In django I have three models:
SimpleProduct
ConfigurableProduct Instead of showing several variations of SimpleProducts, the user will see one product with options like color.
GroupProduct - Several SimpleProducts that are sold together.
First I'm creating all the SimpleProducts, then I create ConfigurableProducts from several products that are variations on the same product and last GroupProducts which are combiniations of several SimpleProducts.
When a user navigate to a category I need to show him all the three types. If a SimpleProduct is part of a ConfigurableProduct I don't want to show it twice.
How do I make the query? Do I have to create three several queries?
How do I use pagination on three models at the same time?
Can I somehow use inheritance?
Thanks
I think this question is tough to answer without understanding your business logic a little more clearly. Here are my assumptions:
Configurable options are ad hoc, i.e., you sell balls in red, blue, and yellow, shirts in small, medium, and large, etc. There is no way to represent these options abstractly because they don't transcend categories. (If they did, your database design is all wrong. If everything had custom color options, you would just make that a column in your database table.)
Each configuration option has a pre-existing business identity at your company. There's some sku associated with red balls or something like that. For whatever reason, it is necessary to have a database row for each possible configuration option. (If it isn't, then again, you're doing it all wrong.)
If this is the case, my simplest recommendation would be to have some base class that all products inherit from with a field: representative_product_id. The idea is that for every product, there is a representative version that gets shown on the category page, or anywhere else in your catalog. In your database, this will look like:
Name id representative_id
red_ball 1 1
blue_ball 2 1
green_ball 3 1
small_shirt 4 4
medium_shirt 5 4
large_shirt 6 4
unique_thing 7 7
As for django queries, I would use F objects if you have version 1.1 or later. Just:
SimpleProduct.objects.filter(representative_id=F('id'))

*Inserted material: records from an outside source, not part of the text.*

/-- Put an operand where its slot says; none where the statement gives no operand. -/
def putSlot (c : AsmCtx) (r : EncRow) (x : AsmWord) (s : Slot) (o : AsmOp) : Except Nat AsmWord :=
  match s with
  | .d => putD r x o
  | .a | .aOr0 | .aOr57 | .aIf _ => putA r x o
  | .b => putB r x o
  | .at_ | .atUnless _ => putAt r x o
  | .mem =>
    match o with
    | .mem n q off none => do
      let x ← memBase r x n q
      match off with
      | none => return x
      | some e => wholeImm c (-2147483648) 2147483647 .plain e x
    | _ => .error 106
  | .memx =>
    match o with
    | .mem n q none (some (m, p)) => do
      let x ← memBase r x n q
      putB r x (.reg m p false)
    | _ => .error 106
  | .simm => match o with | .imm k e => wholeImm c (-2147483648) 2147483647 k e x | _ => .error 106
  | .uimm => match o with | .imm k e => wholeImm c 0 4294967295 k e x | _ => .error 106
  | .imm lo w | .immOpt lo w =>
    match o with | .imm .plain e => do return orI x lo (← fieldNum c w e) | _ => .error 106
  | .immIf w => match o with | .imm .plain e => do return orI x 0 (← fieldNum c w e) | _ => .error 106
  | .count =>
    match o with
    | .imm .plain e => do
      let n ← fieldNum c 6 e
      if n < 2 ^ (3 + x.w.w.toNat % 4) then return orI x 0 n else .error 108
    | _ => .error 106
  | .target => putTarget c x o
  | .sig => do return orI x 0 (← signalNum c o)
  | .xsig => do return orX x 4 (← signalNum c o)
  | .xpred lo => match o with | .pred n => .ok (orX x lo n) | _ => .error 106
  | .fmt lo => do return orX x lo (← formatNum fmtNames o)
  | .bfmt lo => do return orX x lo (← formatNum bfmtNames o)
  | .partOpt => match o with | .imm .plain e => do return orX x 9 (← fieldNum c 4 e) | _ => .error 106
  | .routeIf => match o with | .imm .plain e => do return orX x 0 (← fieldNum c 6 e) | _ => .error 106

/-- A slot stands in the statement, given the modifiers. -/
def Slot.stands (x : BitVec 16) : Slot → Bool
  | .aIf k => x.getLsbD k
  | .atUnless k => !x.getLsbD k
  | .immIf _ => x.getLsbD 0
  | .routeIf => x.getLsbD 6
  | _ => true
/-- A slot that fills A where it stands. -/
def Slot.fillsA : Slot → Bool
  | .aIf _ | .atUnless _ => true
  | _ => false
/-- A slot whose operand may be left out at the end. -/
def Slot.optional : Slot → Bool
  | .aOr0 | .aOr57 | .immOpt _ _ | .partOpt => true
  | _ => false

/-- Put the operands in their slots. -/
def putSlots (c : AsmCtx) (r : EncRow) : List Slot → List AsmOp → AsmWord → Except Nat AsmWord
  | [], [], x => .ok x
  | [], _ :: _, _ => .error 105
  | s :: l, [], x =>
    if s.optional then putSlots c r l [] (if s = .aOr57 then { x with w := { x.w with a := 57 } } else x) else .error 105
  | s :: l, o :: os, x => do
    let x ← putSlot c r x s o
    putSlots c r l os x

That will return a queryset whose representative ids match their own ids.
At this point, someone will clamor for data integrity. The main condition is that representative_id must in all cases point to an object whose representative_id matches its id. There are ways to enforce this directly, such as with a pre_save validator or something like that. You could also do effectively the same thing by factoring out a ProductType table that contains a representative_id column. I.e.:
Products
Name id product_type
_________________________________
red_ball 1 ball
blue_ball 2 ball
green_ball 3 ball
small_shirt 4 shirt
medium_shirt 5 shirt
large_shirt 6 shirt
unique_thing 7 thing
Types
Name representative_id
_______________________________
ball 1
shit 4
thing 7
This doesn't replace the need to enforce integrity with some validator, but it makes it a little more abstract.
Go with Django's multi-table inheritance, with a base class you won't instanciate directly. The base class still has a manager you can run queries against, and that will contain the base attributes of any subclass instance.
To tackle your question about configurable products that must not be displayed redundantly, I think you have two options:
Make configurable products a multiple choice of ConfigurableProductChoice (unrelated to SimpleProduct). Have the ConfigurableProductChoice extend the ConfigurableProduct. That way you'll have a single ConfigurableProduct in your results and no redundancy.
Make configurable products be associated to various options, and design a rule to compute the price from what options are selected. A simple addition would be fine. Your product IDs will need to encode what options are selected. You still have no redundancy, because you didn't involve SimpleProduct.